In the end, the S.L.A. members are either dead or in jail.....except for Patty. The Hearst's money (and to a degree fame) kept her from doing any real time. Sound familiar? President Carter aided in limiting her jail time and President Clinton gave her a full pardon. Why? Had that been you or I, we'd still be gingerly reaching for the soap in prison. It's funny that an organization like the S.L.A. who kidnap/recruited one of the wealthiest heiress in the US would eat shit into obscurity and make Patty Hearst famous (and not for the martyr they preferred). Patty Hearst is a relative household name whereas 95 out of 100 people couldn't tell you what S.L.A.'s initials stand for. I think Patty probably was romanced by the group because she knew she could always fall back on her daddy's dime. She went on a reckless youth binge at no cost. She had nothing to lose. If you had her parents you'd probably go ape shit too. However, when it came time to pay the piper for S.L.A.'s sins she got chickenshit. I guess her principals ended where the prison gates started.

Sunday, November 20, 2005

C'mon baby, let's do the Twist

The Skeleton Key had all the elements for me to hate it. The inevitable/obligatory "twist" ending and a cast headed by Goldie's daughter. It's funny, sometimes you watch movies wanting to love them and others you almost salivate the opportunity to tear it apart. Ever since "Sixth Sense" the modern thriller has become too clever for its own good. The twist endings usually wind up being dopey and the more you pick them apart the more dopey they get. All you need to do is watch "Gothika" or "Godsend" to prove that. I really miss Carlotta Valdez.

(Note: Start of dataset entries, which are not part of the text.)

-- ==== Sys2Proof/Machine/Fields.lean ====
section
/-! DEFINITION. The control-space register fields, one constant a field, transcribed from the register tables of the
spec: page offset, distance and number of the register's instances on a page, lowest bit, width, access type, Cold and
Warm columns. A Cold value the table gives in words (a fuse, a strap, the page's own constants) is 0 here and computed
where the register is read. A field whose description says W1S is written as one (`w1s`, or `kgo` where keeper
privilege is also needed). -/

namespace Sys2Proof.Machine

open Sys2Proof

/-- A field of a control-space register (R22): its block, the page offset of its register, the distance between the
register's instances on one page and how many there are, the lowest bit, the width, the access type (R11), the value of
the Cold column and that of the Warm column, none where the value is retained (R14). -/
structure Fld where
  blk : Blk
  off : Nat
  stride : Nat
  count : Nat
  lsb : Nat
  wid : Nat
  acc : Acc
  cold : Nat
  warm : Option Nat
  deriving DecidableEq, Repr

/-! HDR: the table of R16. -/

def HDR.PAGE_ID.TYPE : Fld := ⟨.hdr, 0x000, 0, 1, 16, 16, .ro, 0, some 0⟩
def HDR.PAGE_ID.INSTANCE : Fld := ⟨.hdr, 0x000, 0, 1, 8, 8, .ro, 0, some 0⟩
def HDR.PAGE_ID.STEPPING : Fld := ⟨.hdr, 0x000, 0, 1, 0, 8, .ro, 192, some 192⟩
def HDR.PAGE_CAP.BLOCK_CAP : Fld := ⟨.hdr, 0x004, 0, 1, 12, 20, .ro, 0, some 0⟩
def HDR.PAGE_CAP.HDR_VER : Fld := ⟨.hdr, 0x004, 0, 1, 8, 4, .ro, 1, some 1⟩
def HDR.PAGE_CAP.EV_COUNT : Fld := ⟨.hdr, 0x004, 0, 1, 0, 6, .ro, 0, some 0⟩
def HDR.PAGE_CTL.HOLD_REL : Fld := ⟨.hdr, 0x008, 0, 1, 2, 1, .w1s, 0, some 0⟩
def HDR.PAGE_CTL.EASY : Fld := ⟨.hdr, 0x008, 0, 1, 1, 1, .rw, 0, some 0⟩
def HDR.PAGE_CTL.ENABLE : Fld := ⟨.hdr, 0x008, 0, 1, 0, 1, .rw, 0, some 0⟩
def HDR.PAGE_STAT.EPOCH : Fld := ⟨.hdr, 0x00C, 0, 1, 8, 8, .ro, 0, some 0⟩
def HDR.PAGE_STAT.STATE : Fld := ⟨.hdr, 0x00C, 0, 1, 0, 3, .ro, 0, some 0⟩
def HDR.EV_RAW.RAW : Fld := ⟨.hdr, 0x010, 0, 1, 0, 32, .ro, 0, some 0⟩
def HDR.EV_EN.EN : Fld := ⟨.hdr, 0x014, 0, 1, 0, 32, .rw, 0, some 0⟩
def HDR.EV_PEND.PEND : Fld := ⟨.hdr, 0x018, 0, 1, 0, 32, .ro, 0, some 0⟩
def HDR.EV_CLR.CLR : Fld := ⟨.hdr, 0x01C, 0, 1, 0, 32, .wo, 0, some 0⟩
def HDR.PAGE_LOCK.CLASS : Fld := ⟨.hdr, 0x020, 0, 1, 4, 4, .ro, 0, some 0⟩
def HDR.PAGE_LOCK.WRITABLE : Fld := ⟨.hdr, 0x020, 0, 1, 0, 1, .ro, 0, some 0⟩

/-- The fields of HDR (R16). -/
def HDR.fields : List Fld :=
  [HDR.PAGE_ID.TYPE, HDR.PAGE_ID.INSTANCE, HDR.PAGE_ID.STEPPING, HDR.PAGE_CAP.BLOCK_CAP, HDR.PAGE_CAP.HDR_VER, HDR.PAGE_CAP.EV_COUNT, HDR.PAGE_CTL.HOLD_REL, HDR.PAGE_CTL.EASY, HDR.PAGE_CTL.ENABLE, HDR.PAGE_STAT.EPOCH, HDR.PAGE_STAT.STATE, HDR.EV_RAW.RAW] ++
  [HDR.EV_EN.EN, HDR.EV_PEND.PEND, HDR.EV_CLR.CLR, HDR.PAGE_LOCK.CLASS, HDR.PAGE_LOCK.WRITABLE]

/-! BRZ: the table of R48. -/

def BRZ.BRZ_CTL.LINK_EN : Fld := ⟨.brz, 0x040, 0, 1, 0, 4, .rw, 15, none⟩
def BRZ.BRZ_STAT.TRAINING : Fld := ⟨.brz, 0x044, 0, 1, 4, 4, .ro, 0, none⟩
def BRZ.BRZ_STAT.LINK_UP : Fld := ⟨.brz, 0x044, 0, 1, 0, 4, .ro, 0, none⟩
def BRZ.LINK_ERR.STALE_CNT : Fld := ⟨.brz, 0x048, 4, 4, 16, 16, .rc, 0, none⟩
def BRZ.LINK_ERR.RETRY_CNT : Fld := ⟨.brz, 0x048, 4, 4, 0, 16, .rc, 0, none⟩
def BRZ.STROKE_LO.NUM_LO : Fld := ⟨.brz, 0x058, 0, 1, 0, 32, .ro, 0, none⟩
def BRZ.STROKE_HI.NUM_HI : Fld := ⟨.brz, 0x05C, 0, 1, 0, 16, .ro, 0, none⟩
def BRZ.STROKE_PHASE.PHASE : Fld := ⟨.brz, 0x060, 0, 1, 0, 12, .ro, 0, none⟩
def BRZ.STROKE_STAT.TOKEN_MISS : Fld := ⟨.brz, 0x064, 0, 1, 8, 8, .rc, 0, none⟩
def BRZ.STROKE_STAT.MODE : Fld := ⟨.brz, 0x064, 0, 1, 0, 2, .ro, 0, none⟩
def BRZ.STROKE_PERIOD.PERIOD : Fld := ⟨.brz, 0x068, 0, 1, 0, 24, .ro, 4166667, none⟩
def BRZ.CATCH_SKEW.OAR1 : Fld := ⟨.brz, 0x06C, 0, 1, 16, 8, .ro, 0, none⟩
def BRZ.CATCH_SKEW.OAR0 : Fld := ⟨.brz, 0x06C, 0, 1, 8, 8, .ro, 0, none⟩
def BRZ.CATCH_SKEW.COX : Fld := ⟨.brz, 0x06C, 0, 1, 0, 8, .ro, 0, none⟩

/-- The fields of BRZ (R48). -/
def BRZ.fields : List Fld :=
  [BRZ.BRZ_CTL.LINK_EN, BRZ.BRZ_STAT.TRAINING, BRZ.BRZ_STAT.LINK_UP, BRZ.LINK_ERR.STALE_CNT, BRZ.LINK_ERR.RETRY_CNT, BRZ.STROKE_LO.NUM_LO, BRZ.STROKE_HI.NUM_HI, BRZ.STROKE_PHASE.PHASE, BRZ.STROKE_STAT.TOKEN_MISS, BRZ.STROKE_STAT.MODE, BRZ.STROKE_PERIOD.PERIOD, BRZ.CATCH_SKEW.OAR1] ++
  [BRZ.CATCH_SKEW.OAR0, BRZ.CATCH_SKEW.COX]

/-! FMT: the table of R93. -/

def FMT.FMT_CTL.SCAN : Fld := ⟨.fmt, 0x040, 0, 1, 1, 1, .w1s, 0, some 0⟩
def FMT.FMT_CTL.CRC_CHK : Fld := ⟨.fmt, 0x040, 0, 1, 0, 1, .rw, 1, none⟩
def FMT.FMT_STAT.SCAN_BUSY : Fld := ⟨.fmt, 0x044, 0, 1, 1, 1, .ro, 0, some 0⟩
def FMT.FMT_STAT.FORMAT_OK : Fld := ⟨.fmt, 0x044, 0, 1, 0, 1, .ro, 0, none⟩
def FMT.MAP_BASE.ADDR : Fld := ⟨.fmt, 0x048, 0, 1, 0, 32, .rw, 0, none⟩
def FMT.BAND_BASE.ADDR : Fld := ⟨.fmt, 0x04C, 0, 1, 0, 32, .rw, 0, none⟩
def FMT.SKIP_BASE.ADDR : Fld := ⟨.fmt, 0x050, 0, 1, 0, 32, .rw, 0, none⟩
def FMT.ZONE_COUNT.COUNT : Fld := ⟨.fmt, 0x054, 0, 1, 0, 20, .rw, 0, none⟩
def FMT.HEAD_EN.EN : Fld := ⟨.fmt, 0x058, 0, 1, 0, 32, .rw, 0, none⟩
def FMT.BANDS_PER_RB.COUNT : Fld := ⟨.fmt, 0x05C, 0, 1, 0, 9, .rw, 0, none⟩
def FMT.SLACK_CFG.SLACK_LOW : Fld := ⟨.fmt, 0x060, 0, 1, 16, 16, .rw, 64, none⟩
def FMT.SLACK_CFG.SLACK_MIN : Fld := ⟨.fmt, 0x060, 0, 1, 0, 16, .rw, 984, none⟩
def FMT.TWIN_EN.EN : Fld := ⟨.fmt, 0x064, 0, 1, 0, 16, .rw, 0, none⟩
def FMT.ENTRY_LOCK.VALID : Fld := ⟨.fmt, 0x068, 0, 1, 31, 1, .rw, 0, some 0⟩
def FMT.ENTRY_LOCK.ZONE : Fld := ⟨.fmt, 0x068, 0, 1, 0, 19, .rw, 0, some 0⟩
def FMT.SCAN_RES.FAIL_CNT : Fld := ⟨.fmt, 0x06C, 0, 1, 0, 20, .ro, 0, some 0⟩
def FMT.ERR_ZONE.CODE : Fld := ⟨.fmt, 0x070, 0, 1, 29, 3, .ro, 0, some 0⟩
def FMT.ERR_ZONE.ZONE : Fld := ⟨.fmt, 0x070, 0, 1, 0, 19, .ro, 0, some 0⟩
def FMT.ERR_CNT.CRC_CNT : Fld := ⟨.fmt, 0x074, 0, 1, 16, 16, .rc, 0, some 0⟩
def FMT.ERR_CNT.SLACK_CNT : Fld := ⟨.fmt, 0x074, 0, 1, 0, 16, .rc, 0, some 0⟩
def FMT.XLAT_REQ.GO : Fld := ⟨.fmt, 0x078, 0, 1, 31, 1, .w1s, 0, some 0⟩
def FMT.XLAT_REQ.ZONE : Fld := ⟨.fmt, 0x078, 0, 1, 0, 19, .rw, 0, some 0⟩
def FMT.XLAT_OFF.OFFSET : Fld := ⟨.fmt, 0x07C, 0, 1, 0, 32, .rw, 0, some 0⟩
def FMT.XLAT_LO.PSA_LO : Fld := ⟨.fmt, 0x080, 0, 1, 0, 32, .ro, 0, some 0⟩
def FMT.XLAT_HI.STATUS : Fld := ⟨.fmt, 0x084, 0, 1, 28, 4, .ro, 0, some 0⟩
def FMT.XLAT_HI.STRAND : Fld := ⟨.fmt, 0x084, 0, 1, 8, 4, .ro, 0, some 0⟩
def FMT.XLAT_HI.PSA_HI : Fld := ⟨.fmt, 0x084, 0, 1, 0, 8, .ro, 0, some 0⟩
def FMT.RB_CFG.SKEW : Fld := ⟨.fmt, 0x100, 4, 48, 23, 8, .rw, 0, none⟩
def FMT.RB_CFG.BAND_TRACKS : Fld := ⟨.fmt, 0x100, 4, 48, 14, 9, .rw, 0, none⟩
def FMT.RB_CFG.DIR : Fld := ⟨.fmt, 0x100, 4, 48, 13, 1, .rw, 0, none⟩
def FMT.RB_CFG.RATE_MHZ : Fld := ⟨.fmt, 0x100, 4, 48, 0, 13, .rw, 0, none⟩
def FMT.RB_GEOM.VALID : Fld := ⟨.fmt, 0x200, 4, 48, 31, 1, .ro, 0, none⟩
def FMT.RB_GEOM.USER_SPT : Fld := ⟨.fmt, 0x200, 4, 48, 16, 10, .ro, 0, none⟩
def FMT.RB_GEOM.TRIAL : Fld := ⟨.fmt, 0x200, 4, 48, 10, 4, .ro, 0, none⟩
def FMT.RB_GEOM.SPT : Fld := ⟨.fmt, 0x200, 4, 48, 0, 10, .ro, 0, none⟩
def FMT.RB_TRACK0.TRACK : Fld := ⟨.fmt, 0x300, 4, 48, 0, 22, .ro, 0, none⟩

/-- The fields of FMT (R93). -/
def FMT.fields : List Fld :=
  [FMT.FMT_CTL.SCAN, FMT.FMT_CTL.CRC_CHK, FMT.FMT_STAT.SCAN_BUSY, FMT.FMT_STAT.FORMAT_OK, FMT.MAP_BASE.ADDR, FMT.BAND_BASE.ADDR, FMT.SKIP_BASE.ADDR, FMT.ZONE_COUNT.COUNT, FMT.HEAD_EN.EN, FMT.BANDS_PER_RB.COUNT, FMT.SLACK_CFG.SLACK_LOW, FMT.SLACK_CFG.SLACK_MIN] ++
  [FMT.TWIN_EN.EN, FMT.ENTRY_LOCK.VALID, FMT.ENTRY_LOCK.ZONE, FMT.SCAN_RES.FAIL_CNT, FMT.ERR_ZONE.CODE, FMT.ERR_ZONE.ZONE, FMT.ERR_CNT.CRC_CNT, FMT.ERR_CNT.SLACK_CNT, FMT.XLAT_REQ.GO, FMT.XLAT_REQ.ZONE, FMT.XLAT_OFF.OFFSET, FMT.XLAT_LO.PSA_LO] ++
  [FMT.XLAT_HI.STATUS, FMT.XLAT_HI.STRAND, FMT.XLAT_HI.PSA_HI, FMT.RB_CFG.SKEW, FMT.RB_CFG.BAND_TRACKS, FMT.RB_CFG.DIR, FMT.RB_CFG.RATE_MHZ, FMT.RB_GEOM.VALID, FMT.RB_GEOM.USER_SPT, FMT.RB_GEOM.TRIAL, FMT.RB_GEOM.SPT, FMT.RB_TRACK0.TRACK]

/-! LANE: the table of R127. -/

def LANE.FE_CTL.TIM_SRC : Fld := ⟨.lane, 0x040, 0, 1, 4, 2, .rw, 2, none⟩
def LANE.FE_CTL.CARRY : Fld := ⟨.lane, 0x040, 0, 1, 2, 1, .rw, 1, none⟩
def LANE.FE_CTL.RDB_EN : Fld := ⟨.lane, 0x040, 0, 1, 1, 1, .rw, 1, none⟩
def LANE.FE_CTL.RDA_EN : Fld := ⟨.lane, 0x040, 0, 1, 0, 1, .rw, 1, none⟩
def LANE.FE_STAT.HEAD : Fld := ⟨.lane, 0x044, 0, 1, 16, 5, .ro, 0, some 0⟩
def LANE.FE_STAT.FROZEN_B : Fld := ⟨.lane, 0x044, 0, 1, 6, 1, .ro, 0, some 0⟩
def LANE.FE_STAT.FROZEN_A : Fld := ⟨.lane, 0x044, 0, 1, 5, 1, .ro, 0, some 0⟩
def LANE.FE_STAT.STATE : Fld := ⟨.lane, 0x044, 0, 1, 0, 3, .ro, 0, some 0⟩
def LANE.RDA_PRESET.ASYM : Fld := ⟨.lane, 0x048, 0, 1, 15, 8, .rw, 0, none⟩
def LANE.RDA_PRESET.OFFSET : Fld := ⟨.lane, 0x048, 0, 1, 8, 7, .rw, 0, none⟩
def LANE.RDA_PRESET.GAIN : Fld := ⟨.lane, 0x048, 0, 1, 0, 8, .rw, 96, none⟩
def LANE.RDB_PRESET.ASYM : Fld := ⟨.lane, 0x04C, 0, 1, 15, 8, .rw, 0, none⟩
def LANE.RDB_PRESET.OFFSET : Fld := ⟨.lane, 0x04C, 0, 1, 8, 7, .rw, 0, none⟩
def LANE.RDB_PRESET.GAIN : Fld := ⟨.lane, 0x04C, 0, 1, 0, 8, .rw, 96, none⟩
def LANE.RDA_LIVE.ASYM : Fld := ⟨.lane, 0x050, 0, 1, 15, 8, .ro, 0, some 0⟩
def LANE.RDA_LIVE.OFFSET : Fld := ⟨.lane, 0x050, 0, 1, 8, 7, .ro, 0, some 0⟩
def LANE.RDA_LIVE.GAIN : Fld := ⟨.lane, 0x050, 0, 1, 0, 8, .ro, 0, some 0⟩
def LANE.RDB_LIVE.ASYM : Fld := ⟨.lane, 0x054, 0, 1, 15, 8, .ro, 0, some 0⟩
def LANE.RDB_LIVE.OFFSET : Fld := ⟨.lane, 0x054, 0, 1, 8, 7, .ro, 0, some 0⟩
def LANE.RDB_LIVE.GAIN : Fld := ⟨.lane, 0x054, 0, 1, 0, 8, .ro, 0, some 0⟩
def LANE.AFE_FILT.HPF_TA : Fld := ⟨.lane, 0x058, 0, 1, 13, 3, .rw, 6, none⟩
def LANE.AFE_FILT.HPF : Fld := ⟨.lane, 0x058, 0, 1, 10, 3, .rw, 3, none⟩
def LANE.AFE_FILT.CTF_BOOST : Fld := ⟨.lane, 0x058, 0, 1, 5, 5, .rw, 10, none⟩
def LANE.AFE_FILT.CTF_FC : Fld := ⟨.lane, 0x058, 0, 1, 0, 5, .rw, 12, none⟩
def LANE.AGC_CTL.TARGET : Fld := ⟨.lane, 0x05C, 0, 1, 16, 6, .rw, 20, none⟩
def LANE.AGC_CTL.TRK_STEP : Fld := ⟨.lane, 0x05C, 0, 1, 5, 5, .rw, 1, none⟩
def LANE.AGC_CTL.GAIN_STEP : Fld := ⟨.lane, 0x05C, 0, 1, 0, 5, .rw, 16, none⟩
def LANE.OFS_CTL.TRK_STEP : Fld := ⟨.lane, 0x060, 0, 1, 5, 5, .rw, 1, none⟩
def LANE.OFS_CTL.OFS_STEP : Fld := ⟨.lane, 0x060, 0, 1, 0, 5, .rw, 8, none⟩
def LANE.ASYM_CTL.ASYM_EN : Fld := ⟨.lane, 0x064, 0, 1, 31, 1, .rw, 1, none⟩
def LANE.ASYM_CTL.ASYM_LIMIT : Fld := ⟨.lane, 0x064, 0, 1, 8, 7, .rw, 32, none⟩
def LANE.ASYM_CTL.ASYM_STEP : Fld := ⟨.lane, 0x064, 0, 1, 0, 5, .rw, 4, none⟩
def LANE.TIM_CTL.KI_TRK : Fld := ⟨.lane, 0x068, 0, 1, 28, 4, .rw, 12, none⟩
def LANE.TIM_CTL.KP_TRK : Fld := ⟨.lane, 0x068, 0, 1, 24, 4, .rw, 6, none⟩
def LANE.TIM_CTL.KI_ACQ : Fld := ⟨.lane, 0x068, 0, 1, 20, 4, .rw, 8, none⟩
def LANE.TIM_CTL.KP_ACQ : Fld := ⟨.lane, 0x068, 0, 1, 16, 4, .rw, 3, none⟩
def LANE.TIM_CTL.FREQ_LIMIT : Fld := ⟨.lane, 0x068, 0, 1, 0, 16, .rw, 524, none⟩
def LANE.TIM_PRESET.FREQ_PRESET : Fld := ⟨.lane, 0x06C, 0, 1, 0, 16, .rw, 0, none⟩
def LANE.TIM_STAT.PHASE : Fld := ⟨.lane, 0x070, 0, 1, 16, 6, .ro, 0, some 0⟩
def LANE.TIM_STAT.FREQ_OFS : Fld := ⟨.lane, 0x070, 0, 1, 0, 16, .ro, 0, some 0⟩
def LANE.RDB_SKEW.SKEW : Fld := ⟨.lane, 0x074, 0, 1, 0, 10, .rw, 0, none⟩
def LANE.DEF_CTL.GUARD : Fld := ⟨.lane, 0x078, 0, 1, 24, 8, .rw, 64, none⟩
def LANE.DEF_CTL.DO_LEN : Fld := ⟨.lane, 0x078, 0, 1, 16, 8, .rw, 32, none⟩
def LANE.DEF_CTL.DO_THRESH : Fld := ⟨.lane, 0x078, 0, 1, 12, 4, .rw, 8, none⟩
def LANE.DEF_CTL.TA_LEN : Fld := ⟨.lane, 0x078, 0, 1, 6, 4, .rw, 8, none⟩
def LANE.DEF_CTL.TA_THRESH : Fld := ⟨.lane, 0x078, 0, 1, 0, 6, .rw, 12, none⟩
def LANE.DEF_MAX.DEFECT_MAX : Fld := ⟨.lane, 0x07C, 0, 1, 0, 16, .rw, 2048, none⟩
def LANE.SYNC_CTL.TOL : Fld := ⟨.lane, 0x080, 0, 1, 16, 3, .rw, 3, none⟩
def LANE.SYNC_CTL.WIN2 : Fld := ⟨.lane, 0x080, 0, 1, 8, 5, .rw, 12, none⟩
def LANE.SYNC_CTL.WIN1 : Fld := ⟨.lane, 0x080, 0, 1, 0, 5, .rw, 12, none⟩
def LANE.SYNC1_PAT.PATTERN : Fld := ⟨.lane, 0x084, 0, 1, 0, 32, .ro, 1911858059, some 1911858059⟩
def LANE.SYNC2_PAT.PATTERN : Fld := ⟨.lane, 0x088, 0, 1, 0, 32, .ro, 3536199259, some 3536199259⟩
def LANE.LAST_FRAME.FE_STATUS : Fld := ⟨.lane, 0x08C, 0, 1, 0, 32, .ro, 0, some 0⟩
def LANE.LAST_PSA_LO.PSA_LO : Fld := ⟨.lane, 0x090, 0, 1, 0, 32, .ro, 0, some 0⟩
def LANE.LAST_PSA_HI.PSA_HI : Fld := ⟨.lane, 0x094, 0, 1, 0, 8, .ro, 0, some 0⟩
def LANE.SBUF_STAT.RESULT : Fld := ⟨.lane, 0x098, 0, 1, 16, 3, .ro, 0, some 0⟩
def LANE.SBUF_STAT.PIN_CNT : Fld := ⟨.lane, 0x098, 0, 1, 8, 4, .ro, 0, some 0⟩
def LANE.SBUF_STAT.NEWEST : Fld := ⟨.lane, 0x098, 0, 1, 0, 7, .ro, 0, some 0⟩
def LANE.SBUF_CMD.GEN : Fld := ⟨.lane, 0x09C, 0, 1, 16, 16, .wo, 0, some 0⟩
def LANE.SBUF_CMD.GEN_CHK : Fld := ⟨.lane, 0x09C, 0, 1, 10, 1, .wo, 0, some 0⟩
def LANE.SBUF_CMD.OP : Fld := ⟨.lane, 0x09C, 0, 1, 8, 2, .wo, 0, some 0⟩
def LANE.SBUF_CMD.ENTRY : Fld := ⟨.lane, 0x09C, 0, 1, 0, 7, .wo, 0, some 0⟩
def LANE.PINMAP.PINNED : Fld := ⟨.lane, 0x0A0, 4, 3, 0, 32, .ro, 0, some 0⟩
def LANE.SBUF_WIN.META : Fld := ⟨.lane, 0x0AC, 0, 1, 31, 1, .rw, 0, some 0⟩
def LANE.SBUF_WIN.ENTRY : Fld := ⟨.lane, 0x0AC, 0, 1, 16, 7, .rw, 0, some 0⟩
def LANE.SBUF_WIN.INDEX : Fld := ⟨.lane, 0x0AC, 0, 1, 0, 16, .rw, 0, some 0⟩
def LANE.SBUF_DATA.DATA : Fld := ⟨.lane, 0x0B0, 0, 1, 0, 32, .ro, 0, some 0⟩
def LANE.FRAME_CNT.SYNC1_MISS : Fld := ⟨.lane, 0x0C0, 4, 8, 16, 16, .rc, 0, none⟩
def LANE.FRAME_CNT.FRAME_LOST : Fld := ⟨.lane, 0x0C0, 4, 8, 8, 8, .rc, 0, none⟩
def LANE.FRAME_CNT.CONFLICT : Fld := ⟨.lane, 0x0C0, 4, 8, 0, 8, .rc, 0, none⟩
def LANE.DEFECT_CNT.TA_CNT : Fld := ⟨.lane, 0x0E0, 4, 8, 16, 16, .rc, 0, none⟩
def LANE.DEFECT_CNT.DO_CNT : Fld := ⟨.lane, 0x0E0, 4, 8, 0, 16, .rc, 0, none⟩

Skeleton Key certainly has its moments of eye-rolling because the skinny-cute-blonde-chick- is running into dark rooms filled with ghost noises, but overall this is one of the best "twisters" I've seen in a few years. The main reason for this post is I have a funny feeling that when 75% of the folks watch this movie they don't rewind far enough in the story. Sure, they were the black "folks"who were stealing bodies for renewal and it was rather clever how they did it. The real disturbing part however, which is probably why I like it, was that the house full of white vigilantes actually beat, hanged and burned........the children. How fucking creepy is that? That was a huge payoff in the storytelling that wasn't served up to the audience like the typical Scooby Doo ending in most thrillers. You know, where they spend two minutes explaining the previous 2 hours. They could've went cheeseball and flashed back to that original scene in the attic and showed the kids with evil eyes or the childlike horror in the murdered couple. The film gets major points for resisting that. I hate when films have to dumb down the ending. One example would be "Vanilla Sky" as opposed to the original (and far superior) "Abre Los Ojos (Open Your Eyes)". I just spent two hours of my life watching this flick, let me figure it out. If I'm too damn stupid to figure it out then I should be watching Tim Allen movies anyway. All in all, well worth the rental, NetFlix queue and quite possibly the under $20 DVD purchase.

Friday, November 11, 2005

Revenge of the Stiff? Was Neo really Luke's father?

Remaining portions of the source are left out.